**MATERIAL FOR THE TASK**
-- ==== Sys2Proof/Laws/Keys.lean ====
section
/-! SUPPORT. Laws/Keys.lean: what the shared operations of the key schedule do: the inverse of a table (R125, R127), the
odd byte (R128), the stream of byte draws and the round keys (R130). -/

namespace Sys2Proof.Machine

/-! ## The inverse of a table -/

theorem invert_fold {w : Nat} (t old : Table w) (ht : ∀ x y : BitVec w, lookup t x = lookup t y → x = y) :
    ∀ (k : Nat) (hk : k ≤ 2 ^ w) (x : Fin (2 ^ w)), x.val < k →
      lookup (Nat.fold k (fun x (h : x < k) (inv : Table w) =>
        inv.set (t[x]'(by omega)).toNat (BitVec.ofNat w x) (t[x]'(by omega)).isLt) old)
        (lookup t (BitVec.ofFin x)) = BitVec.ofFin x
  | 0, _, x, hx => absurd hx (Nat.not_lt_zero _)
  | k + 1, hk, x, hx => by
    rw [Nat.fold_succ]
    unfold lookup
    rw [Vector.getElem_set]
    split
    · next h =>
      have hkx : BitVec.ofNat w k = BitVec.ofFin x := ht _ _ (BitVec.eq_of_toNat_eq (by
        simpa [lookup, Nat.mod_eq_of_lt (show k < 2 ^ w by omega)] using h))
      exact hkx
    · next h =>
      have hne : x.val ≠ k := fun hxk => h (by subst hxk; rfl)
      exact invert_fold t old ht k (by omega) x (by omega)

/-- Inverting a table whose entries differ gives a table that undoes it, whatever was there before (R125, R127). -/
theorem invertTable_inverts {w : Nat} (t old : Table w) (ht : ∀ x y : BitVec w, lookup t x = lookup t y → x = y) :
    Inverts (invertTable t old) t := fun x =>
  invert_fold t old ht (2 ^ w) (Nat.le_refl _) x.toFin x.toFin.isLt

/-- Inverting the table of a permutation (R125, R127). -/
theorem invertTable_perm {w : Nat} (p : Equiv.Perm (Fin (2 ^ w))) (old : Table w) :
    Inverts (invertTable (tableOfPerm w p) old) (tableOfPerm w p) :=
  invertTable_inverts _ _ fun x y h => by
    simp only [lookup_tableOfPerm, BitVec.ofFin.injEq, EmbeddingLike.apply_eq_iff_eq] at h
    exact BitVec.toFin_inj.mp h

/-! ## The odd byte -/

/-- The value of the MixConstant (R128). -/
theorem mixConstant_toNat (w : Nat) : (mixConstant w).toNat = 2 * (w % 255 / 2) + 1 := by
  have h : w % 255 < 256 := by omega
  have all : ∀ v, v < 256 → (BitVec.ofNat 8 v ||| 1).toNat = 2 * (v / 2) + 1 := by decide +kernel
  exact all _ h

/-! ## The stream and the round keys -/

/-- `a + b` draws are `a` draws and then `b` draws (R130). -/
theorem streamState_add (c : Cfg) (g a : Nat) : ∀ b, streamState c g (a + b) = streamState c (streamState c g a) b
  | 0 => rfl
  | b + 1 => by rw [Nat.add_succ, streamState, streamState_add c g a b, streamState]

theorem streamByte_add (c : Cfg) (g a b : Nat) : streamByte c g (a + b) = streamByte c (streamState c g a) b := by
  rw [streamByte, streamState_add, streamByte]

theorem roundKey_fold (c : Cfg) (k : Key) (r g : Nat) (old : Block) : ∀ (n : Nat) (_ : n ≤ 16) (x : Block × Nat),
    x = Nat.fold n (fun i (h : i < n) (acc : Block × Nat) =>
      (acc.1.set i (k[kidx c.rkIndexMode r i] ^^^ (c.prng.nextByte acc.2).1), (c.prng.nextByte acc.2).2)) (old, g) →
    x.2 = streamState c g n ∧
    ∀ (i : Nat) (hi : i < n), x.1[i] = k[kidx c.rkIndexMode r i] ^^^ streamByte c g i
  | 0, _, x, hx => by subst hx; exact ⟨rfl, fun i hi => absurd hi (Nat.not_lt_zero _)⟩
  | n + 1, hn, x, hx => by
    rw [Nat.fold_succ] at hx
    obtain ⟨h₂, h₁⟩ := roundKey_fold c k r g old n (by omega) _ rfl
    subst hx
    refine ⟨by simp only [h₂, streamState], fun i hi => ?_⟩
    simp only [Vector.getElem_set]
    split
    · next h => subst h; rw [h₂]; rfl
    · next h => exact h₁ i (by omega)

/-- One round key: 16 draws, each masked with its key byte (R130, R131). -/
theorem roundKey_spec (c : Cfg) (k : Key) (r g : Nat) (old : Block) :
    (roundKey c k r g old).2 = streamState c g 16 ∧
    ∀ (i : Nat) (hi : i < 16), (roundKey c k r g old).1[i] = k[kidx c.rkIndexMode r i] ^^^ streamByte c g i :=
  roundKey_fold c k r g old 16 (Nat.le_refl _) _ rfl

theorem roundKeys_fold (c : Cfg) (k : Key) (g : Nat) (old : RoundKeys) : ∀ (n : Nat) (_ : n ≤ 8) (x : RoundKeys × Nat),
    x = Nat.fold n (fun r (h : r < n) (acc : RoundKeys × Nat) =>
      (acc.1.set r (roundKey c k r acc.2 acc.1[r]).1, (roundKey c k r acc.2 acc.1[r]).2)) (old, g) →
    x.2 = streamState c g (16 * n) ∧
    ∀ (r : Nat) (hr : r < n) (i : Nat) (hi : i < 16),
      x.1[r][i] = k[kidx c.rkIndexMode r i] ^^^ streamByte c g (16 * r + i)
  | 0, _, x, hx => by subst hx; exact ⟨rfl, fun r hr => absurd hr (Nat.not_lt_zero _)⟩
  | n + 1, hn, x, hx => by
    rw [Nat.fold_succ] at hx
    obtain ⟨h₂, h₁⟩ := roundKeys_fold c k g old n (by omega) _ rfl
    subst hx
    refine ⟨?_, fun r hr i hi => ?_⟩
    · dsimp only
      rw [(roundKey_spec ..).1, h₂, Nat.mul_succ, streamState_add]
    · simp only [Vector.getElem_set]
      split
      · next h => subst h; rw [(roundKey_spec ..).2 i hi, h₂, streamByte_add]
      · next h => exact h₁ r (by omega) i hi

/-- The eight round keys: 128 draws, round-major (R130, R131). -/
theorem roundKeys_spec (c : Cfg) (k : Key) (g : Nat) (old : RoundKeys) :
    (roundKeys c k g old).2 = streamState c g 128 ∧
    ∀ (r : Nat) (hr : r < 8) (i : Nat) (hi : i < 16),
      (roundKeys c k g old).1[r][i] = k[kidx c.rkIndexMode r i] ^^^ streamByte c g (16 * r + i) :=
  roundKeys_fold c k g old 8 (Nat.le_refl _) _ rfl

end Sys2Proof.Machine
end

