/-- An inverse round that is not the last (R160, R161). -/
theorem leads_inverseRound (hc : u.cmd = some .decrypt) (hr : r ≠ 0) :
    Leads .micro 4 (.next ((u.inBlock b r i).setPhase .ark))
      (.next ((u.inBlock (inverseRound u.ds r b) (r - 1) 0).setPhase .ark)) := by
  have hisub := leads_isub (inverseRound_inBlock u b r i) ((inBlock_rnd ..).trans_ne hr)
  rw [inBlock_rnd, inBlock_setRnd] at hisub
  exact (leads_inverseShift b i hc).trans hisub

end

/-- A chain of rounds, four moves a round. -/
theorem leads_rounds {u : State} {p : Phase} {i' : Nat} {r : Nat → Fin 8} {chain : Nat → Block}
    (h : ∀ k, k < 7 → ∀ i, Leads .micro 4 (.next ((u.inBlock (chain k) (r k) i).setPhase p))
      (.next ((u.inBlock (chain (k + 1)) (r (k + 1)) i').setPhase p))) (i : Nat) : ∀ k, k ≤ 7 →
    ∃ j, Leads .micro (4 * k) (.next ((u.inBlock (chain 0) (r 0) i).setPhase p))
      (.next ((u.inBlock (chain k) (r k) j).setPhase p))
  | 0, _ => ⟨i, .refl _ _⟩
  | k + 1, hk =>
    let ⟨j, hj⟩ := leads_rounds h i k (by omega)
    ⟨i', hj.trans (h k hk j)⟩

/-- The first seven rounds of ENCBLK (R159). -/
theorem leads_sevenForward {u : State} (hc : u.cmd = some .encrypt) : ∃ j,
    Leads .micro 28 (.next ((u.setRnd 0).setPhase .sub))
      (.next ((u.inBlock (forwardChain u.ds u.work.blk 7) 7 j).setPhase .sub)) := by
  have hr : ∀ k, k < 7 → Fin.ofNat 8 k ≠ 7 ∧ Fin.ofNat 8 (k + 1) = Fin.ofNat 8 k + 1 := by decide
  refine leads_rounds (r := Fin.ofNat 8) (chain := forwardChain u.ds u.work.blk) (i' := 14) (fun k hk i => ?_)
    u.work.idx 7 (Nat.le_refl 7)
  rw [(hr k hk).2]
  exact leads_forwardRound _ i hc (hr k hk).1

/-- The first seven rounds of DECBLK (R161). -/
theorem leads_sevenInverse {u : State} (hc : u.cmd = some .decrypt) : ∃ j,
    Leads .micro 28 (.next ((u.setRnd 7).setPhase .ark))
      (.next ((u.inBlock (inverseChain u.ds u.work.blk 7) 0 j).setPhase .ark)) := by
  have hr : ∀ k, k < 7 → Fin.ofNat 8 (7 - k) ≠ 0 ∧ Fin.ofNat 8 (7 - (k + 1)) = Fin.ofNat 8 (7 - k) - 1 := by decide
  refine leads_rounds (r := fun k => Fin.ofNat 8 (7 - k)) (chain := inverseChain u.ds u.work.blk) (i' := 0)
    (fun k hk i => ?_) u.work.idx 7 (Nat.le_refl 7)
  rw [(hr k hk).2]
  exact leads_inverseRound _ i hc (hr k hk).1

end Sys2Proof.Machine

/-! # Blocks and buffers at the pace `micro` -/

namespace Sys2Proof.Machine

/-! ## Between two blocks -/

/-- Where the engine goes when the block before offset `off` is done: to the block at `off`, in phase `p`, or by `last`
when the `n` bytes of the buffer are done (R183, R185). -/
def nextBlock (p : Phase) (n : Nat) (last : State → State) (off : Nat) (s : State) : State :=
  if off < n then (s.setOff off).setPhase p else last s
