-- ==== Sys2Proof/Word.lean ====
section
/-! DEFINITION. The two word types of the machine (00_scope R9): bytes and 16-bit words. -/

namespace Sys2Proof

/-- A byte: a general register, a byte of memory, an immediate (R9, R18). -/
abbrev Byte := BitVec 8

/-- A 16-bit word: a register pair, SP, PC, an address (R9, R18). -/
abbrev Word := BitVec 16

end Sys2Proof
end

**TASK REQUIREMENTS**
Determine the number of lines in the listing that contain the word "when", and respond with nothing but that number.

**RESULT**
2